이 템플릿을 시작하면 기본적으로 모델 구축 파이프라인이 시작되며 SageMaker Pipeline 자체를 사용하는 데는 비용이 들지 않지만 시작한 서비스들에 대한 요금이 부과됩니다. 비용은 지역에 따라 다릅니다. 다음 [링크](https://calculator.aws/#/addService?nc2=pr)를 통해 비용에 대한 확인이 가능합니다.

4. MLOps 템플릿에서 프로젝트를 만든 후 다음 아키텍처가 배포됩니다.

![arch](img/archi.png)

아키텍처에는 다음과 같은 AWS 서비스 및 리소스가 포함되어 있습니다.

* SageMaker 프로젝트를 통해 제공되는 MLOps 템플릿은 사용자가 Studio 도메인에서 프로젝트를 활성화하면 자동으로 가져오는 AWS 서비스 카탈로그 포트폴리오를 통해 제공됩니다.

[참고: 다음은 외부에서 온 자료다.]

-- ==== Sys2Proof/Certificates/Slice0/Obligations.lean ====
section
/-! DEFINITION. The statements about the model, for the provers: what every command completes with, family by family; then the step, the
invariant that every step keeps, frames, and rules of the spec. Each docstring names the rules it rests on. -/

open Sys2Proof Sys2Proof.Machine

/-- R23, R400 to R405: the supply rows. What each does to the register file and the always-on state, where the rail was the
other way before; a reset condition holds the device as RESET_N low does (Chip.holdReset). -/
def Obligations.SupplyRows : Prop :=
  ∀ s : State,
    (s.chip.dstate = stOff → s.chip.get F.PWR_STAT_VALID = 0 →
      exec .vddAonValid s = .next (s.after fun c => ((c.set F.PWR_STAT_VALID 1).setState stPor).set F.SYS_STATE_LOGIC_PG 0)) ∧
    (s.chip.dstate ≠ stOff → ∃ t, exec .vddAonLost s = .next t ∧ t.chip.dstate = stOff ∧
      (t.chip.get F.PWR_STAT_VALID).testBit 0 = false ∧ t.chip.ch = Chanter.init ∧ t.pending = s.pending ∧
      t.chip.jtag = s.chip.jtag ∧ (s.chip.cfg.burns = [] → t.chip.st.fused = s.chip.st.fused)) ∧
    (∀ (rail : Fin 11) (aux18 : Bool), rail.val ≠ 0 → rail.val ≠ 10 → (s.chip.get F.PWR_STAT_VALID).testBit rail = false →
      s.chip.dstate = stPor → railEarly (setBit (s.chip.get F.PWR_STAT_VALID) rail) rail = false →
      setBit (s.chip.get F.PWR_STAT_VALID) rail % 2 ^ 11 ≠ 0x7FF →
      exec (.railValid rail aux18) s = .next (s.after fun c =>
        (c.set F.PWR_STAT_VALID (setBit (c.get F.PWR_STAT_VALID) rail)).logicPower)) ∧
    (∀ rail : Fin 11, rail.val ≠ 0 → rail.val ≠ 10 →
      (s.chip.get F.PWR_STAT_VALID).testBit rail = true → s.chip.dstate ≠ stOff →
      exec (.railLost rail) s = .next (s.after fun c =>
        let c := (c.set F.PWR_STAT_VALID (clrBit (c.get F.PWR_STAT_VALID) rail)).set F.PWR_STAT_RAIL_LOST rail
        let c := c.owe EV_PWR_RAIL_LOST rail
        let c := if rail.val = 2 then (c.set F.SYS_STATE_LOGIC_PG 0).spReset false else c
        let c := if rail.val = 1 then c.nvsPowerLoss else c
        Chip.holdReset (Chip.tie { c with aon := { c.aon with railHold := c.dstate ≠ stPor } }))) ∧
    ((s.chip.get F.PWR_STAT_VALID).testBit 10 = true → s.chip.awake = true →
      exec .vddAuxLost s = .next (s.after fun c =>
        let d := (c.set F.PWR_STAT_VALID (clrBit (c.get F.PWR_STAT_VALID) 10)).auxAll
        d.raiseIf d.awake EV_PWR_AUX_LOST 0)) ∧
    (s.chip.aon.railHold = true → s.chip.get F.PWR_STAT_VALID % 2 ^ 10 = 0x3FF → s.chip.aon.resetLow = false →
      s.chip.aon.held = true → s.chip.aon.refHold = false → ∀ cause, s.chip.aon.bootCause = some cause →
      exec .railRestoredBoot s = .next (s.after fun c =>
        Chip.enterBoot cause { c with aon := { c.aon with railHold := false, held := false, bootCause := none } }))
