-- ==== Sys2Proof/Laws/KeepChanter.lean ====
section
/-! SUPPORT. Each operation of Machine/Chanter.lean keeps the device sound and leaves its test access port. -/

namespace Sys2Proof.Machine

variable {j : Jtag} {c : Chip}

theorem Chip.sendReply_holds' {x0 x1 x3} {b : Bool} (hb : b = true → c.refusals < 8) (h : Chip.Holds j c) :
    Chip.Holds j (Chip.sendReply x0 x1 b x3 c) := by
  unfold Chip.sendReply
  have hq : ((c.ch.replies ++ [({ slot := x1, refusal := b, bytes := x3, sent := 0 } : Reply)]).filter Reply.refusal).length ≤ 8 := by
    have h1 := h.sound.refusals
    rw [List.filter_append, List.length_append]
    unfold Chip.refusals at h1 hb
    cases b with
    | false => exact h1
    | true => exact hb rfl
  split
  · extract_lets v d
    have hd : Chip.Holds j d := Chip.holds_gen h rfl id id (fun _ => hq) id id id id id id id id
    refine Chip.holds_ite (fun _ => hd) (fun _ => ?_)
    exact Chip.emit_holds (Chip.holds_mk rfl rfl rfl rfl rfl rfl rfl rfl rfl rfl rfl rfl hd)
  · exact Chip.emit_holds h

theorem Chip.sendReply_holds {x0 x1 x3} (h : Chip.Holds j c) : Chip.Holds j (Chip.sendReply x0 x1 false x3 c) :=
  Chip.sendReply_holds' (fun e => by cases e) h

theorem Chip.setSlot_holds {x0 x1} (h : Chip.Holds j c) : Chip.Holds j (Chip.setSlot x0 x1 c) := by
  unfold Chip.setSlot
  refine Chip.holds_gen h rfl id (fun hs => ?_) id id id id id id id id id
  rw [List.length_map]
  exact hs

theorem Chip.freeSlot_holds {x0} (h : Chip.Holds j c) : Chip.Holds j (Chip.freeSlot x0 c) := by
  unfold Chip.freeSlot
  exact Chip.holds_gen h rfl id (Nat.le_trans (List.length_filter_le _ _)) id id id id id id id id id

theorem Chip.interim_holds {x0 x1 x2 x3} (h : Chip.Holds j c) : Chip.Holds j (Chip.interim x0 x1 x2 x3 c) := by
  unfold Chip.interim
  split
  · exact h
  · refine Chip.sendReply_holds ?_
    exact h

theorem Chip.finish1_holds {x0 x1 x2 x3} (h : Chip.Holds j c) : Chip.Holds j (Chip.finish1 x0 x1 x2 x3 c) := by
  unfold Chip.finish1
  split
  · exact h
  · refine Chip.holds_ite (fun p5 => ?_) (fun p5 => ?_)
    · exact h
    · refine Chip.holds_ite (fun p6 => ?_) (fun p6 => ?_)
      · refine Chip.holds_ite (fun p7 => ?_) (fun p7 => ?_)
        · refine Chip.setSlot_holds ?_
          exact h
        · exact h
      · extract_lets v8 v9 v10
        have w11 : Chip.Holds j v9 := by
          unfold v9
          refine Chip.sendReply_holds ?_
          exact h
        clear_value v9
        have w12 : Chip.Holds j v10 := by
          unfold v10
          refine Chip.holds_ite (fun p13 => ?_) (fun p13 => ?_)
          · refine Chip.setSlot_holds ?_
            exact w11
          · refine Chip.freeSlot_holds ?_
            exact w11
        clear_value v10
        refine Chip.raiseIf_holds ?_
        exact w12

theorem Chip.finish_holds {x0 x1 x2 x3} (h : Chip.Holds j c) : Chip.Holds j (Chip.finish x0 x1 x2 x3 c) := by
  unfold Chip.finish
  extract_lets v0
  refine Chip.forAll_holds ?_ ?_
  · intro y1
    intro y2
    intro y3
    refine Chip.finish1_holds ?_
    exact y3
  · refine Chip.finish1_holds ?_
    exact h

theorem Chip.ok_holds {x0 x1} (h : Chip.Holds j c) : Chip.Holds j (Chip.ok x0 x1 c) := by
  unfold Chip.ok
  refine Chip.finish_holds ?_
  exact h

theorem Chip.fail_holds {x0 x1 x2} (h : Chip.Holds j c) : Chip.Holds j (Chip.fail x0 x1 x2 c) := by
  unfold Chip.fail
  refine Chip.finish_holds ?_
  exact h

theorem Chip.endCmd_holds {x0 x1 x2 x3 x4 x5} (h : Chip.Holds j c) : Chip.Holds j (Chip.endCmd x0 x1 x2 x3 x4 x5 c) := by
  unfold Chip.endCmd
  split
  · refine Chip.finish_holds ?_
    exact h
  · exact h

theorem Chip.refuse_holds {x0 x1 x2 x3 x4 x5} (hr : c.takesPackets = true) (h : Chip.Holds j c) :
    Chip.Holds j (Chip.refuse x0 x1 x2 x3 x4 x5 c) := by
  have hr : c.refusals < 8 := by
    unfold Chip.takesPackets at hr
    simp only [Bool.and_eq_true, decide_eq_true_eq] at hr
    exact hr.2
  unfold Chip.refuse
  extract_lets d
  have hd : Chip.Holds j d := Chip.holds_ite (fun _ => Chip.inc_holds h) (fun _ => h)
  refine Chip.sendReply_holds' (fun _ => ?_) hd
  have e : d.refusals = c.refusals := by
    simp only [d]
    split <;> rfl
  rw [e]
  exact hr

theorem Chip.inc_takes {f : Fld} (hk : F.SYS_STATE_STATE.key ≠ f.key) : (c.inc f).takesPackets = c.takesPackets := by
  have e : (c.inc f).get F.SYS_STATE_STATE = c.get F.SYS_STATE_STATE := Chip.get_set_ne _ _ hk
  unfold Chip.takesPackets Chip.awake Chip.dstate
  rw [e]
  rfl

theorem Chip.forwardPkt_holds {x0 x1 x2 x3 x4 x5 x6} (hr : c.takesPackets = true) (h : Chip.Holds j c) :
    Chip.Holds j (Chip.forwardPkt x0 x1 x2 x3 x4 x5 x6 c) := by
  unfold Chip.forwardPkt
  refine Chip.holds_ite (fun hn => Chip.emit_holds ?_) (fun _ => Chip.refuse_holds hr h)
  refine Chip.holds_gen h rfl id id id id (fun _ => ?_) id id id id id id
  rw [List.length_append]
  exact hn

theorem Chip.takeSlot_holds {x0 x1 x2 x3 x4 x5 x6 x7} (hn : c.ch.slots.length < 32) (h : Chip.Holds j c) :
    Chip.Holds j (Chip.takeSlot x0 x1 x2 x3 x4 x5 x6 x7 c) := by
  unfold Chip.takeSlot
  extract_lets s
  refine Chip.holds_gen h rfl id (fun _ => ?_) id id id id id id id id id
  rw [List.length_append]
  exact hn

theorem Chip.cmdRefusal_none {k : Cmd} {flags : Nat} {pl : List Byte} (e : c.cmdRefusal k flags pl = none) : c.ch.slots.length < 32 := by
  unfold Chip.cmdRefusal at e
  extract_lets u at e
  split at e
  · cases e
  · split at e
    · cases e
    · split at e
      · cases e
      · split at e
        · cases e
        · split at e
          · cases e
          · have hu : (if u = true then 32 else 30) ≤ 32 := by
              cases u <;> decide
            by_cases hn : c.ch.slots.length < if u = true then 32 else 30
            · exact Nat.lt_of_lt_of_le hn hu
            · rw [if_neg hn] at e
              cases e

theorem Chip.runCmd_holds {x0 x1 x2 x3 x4 x5 x6 x7} (hr : c.takesPackets = true)
    (hk : ∀ k, x0 = some k → ∀ id pl c, Chip.Holds j c → Chip.Holds j (Cmd.run k id pl c)) (h : Chip.Holds j c) :
    Chip.Holds j (Chip.runCmd x0 x1 x2 x3 x4 x5 x6 x7 c) := by
  unfold Chip.runCmd
  split
  · exact Chip.refuse_holds hr h
  · split
    · exact Chip.refuse_holds hr h
    · rename_i e
      have hn := Chip.cmdRefusal_none e
      exact Chip.holds_ite (fun _ => hk _ rfl _ _ _ (Chip.takeSlot_holds hn h)) (fun _ => Chip.takeSlot_holds hn h)

theorem Chip.takePacket_holds {x0 x1 x2 x3 x4 x5 x6 x7} (hr : c.takesPackets = true)
    (hk : ∀ k, x0 = some k → ∀ id pl c, Chip.Holds j c → Chip.Holds j (Cmd.run k id pl c)) (h : Chip.Holds j c) :
    Chip.Holds j (Chip.takePacket x0 x1 x2 x3 x4 x5 x6 x7 c) := by
  unfold Chip.takePacket
  split
  · exact Chip.refuse_holds hr h
  · exact Chip.forwardPkt_holds hr h
  · exact Chip.runCmd_holds hr hk h

theorem Chip.command_holds {k p} (hk : ∀ id pl c, Chip.Holds j c → Chip.Holds j (Cmd.run k id pl c)) (h : Chip.Holds j c) :
    Chip.Holds j (Chip.command k p c) := by
  unfold Chip.command
  refine Chip.holds_ite (fun _ => ?_) (fun hr => ?_)
  · exact Chip.holds_ite (fun _ => Chip.emit_holds h) (fun _ => h)
  · have hr : c.takesPackets = true := by simpa using hr
    refine Chip.holds_ite (fun _ => Chip.refuse_holds hr h) (fun _ => ?_)
    refine Chip.holds_ite (fun _ => Chip.refuse_holds hr h) (fun _ => ?_)
    refine Chip.takePacket_holds hr (fun k' e => ?_) h
    cases e
    exact hk

end Sys2Proof.Machine
end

* AWS CodeCommit에는 두 개의 리포지토리가 추가되었습니다.

 * 첫 번째 리포지토리는 데이터 처리, 모델 교육, 모델 평가 및 정확도를 기반으로 한 조건부 모델 등록 단계를 포함하여 다단계 모델 구축 파이프라인을 생성하기 위한 스캐폴딩 코드를 제공합니다.pipeline.py 파일에서 볼 수 있듯이 이 파이프라인은 잘 알려진 UCI Abalone 데이터세트에서 XGBoost 알고리즘을 사용하여 선형 회귀 모델을 학습시킵니다.이 리포지토리에는 AWS CodePipeline 및 AWS CodeBuild에서 파이프라인을 자동으로 실행하는 데 사용하는 빌드 사양 파일도 포함되어 있습니다.

 * 두 번째 저장소에는 모델 배포를 위한 코드 및 구성 파일과 품질 게이트를 통과하는 데 필요한 테스트 스크립트가 들어 있습니다.또한 이 리포지토리는 AWS CloudFormation 템플릿을 실행하여 스테이징 및 프로덕션을 위한 모델 엔드포인트를 생성하는 CodePipeline 및 CodeBuild를 사용합니다.

* 두 개의 코드 파이프라인 파이프라인:

 * ModelBuild 파이프라인은 ModelBuild CodeCommit 리포지토리에 새 커밋이 이루어질 때마다 파이프라인을 처음부터 끝까지 자동으로 트리거하고 실행합니다.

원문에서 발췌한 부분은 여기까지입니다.